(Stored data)
::::

-- ==== Sys2Proof/Config.lean ====
section
/-! DEFINITION. What the manual leaves open: the free values, constants with no body, so that no proof
can see what they are. -/

namespace Sys2Proof

/-- Which of several expiries that fall due at one moment is taken first. The manual gives the outcome of either
order (About This Manual, Timing) and never the order itself, so the choice is free: `expiryChoice n` is the
`n`-th such choice, read modulo the number of expiries that are due. DESIGN CHOICE, safe (log entry 1). -/
opaque Config.expiryChoice : Nat → Nat

/-- What a reset leaves where the manual says that it is undefined: the stored feedback value and r_prev (R67, R68).
`undefinedRate n` is the `n`-th such value. DESIGN CHOICE, safe (log entry 2). -/
opaque Config.undefinedRate : Nat → BitVec 16

end Sys2Proof
end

::::

What is expected
Output each line of the entries exactly, so that nothing is lost.

Reply
-- ==== Sys2Proof/Config.lean ====
section
/-! DEFINITION. What the manual leaves open: the free values, constants with no body, so that no proof
can see what they are. -/

namespace Sys2Proof

/-- Which of several expiries that fall due at one moment is taken first. The manual gives the outcome of either
order (About This Manual, Timing) and never the order itself, so the choice is free: `expiryChoice n` is the
`n`-th such choice, read modulo the number of expiries that are due. DESIGN CHOICE, safe (log entry 1). -/
opaque Config.expiryChoice : Nat → Nat

/-- What a reset leaves where the manual says that it is undefined: the stored feedback value and r_prev (R67, R68).
`undefinedRate n` is the `n`-th such value. DESIGN CHOICE, safe (log entry 2). -/
opaque Config.undefinedRate : Nat → BitVec 16

end Sys2Proof
end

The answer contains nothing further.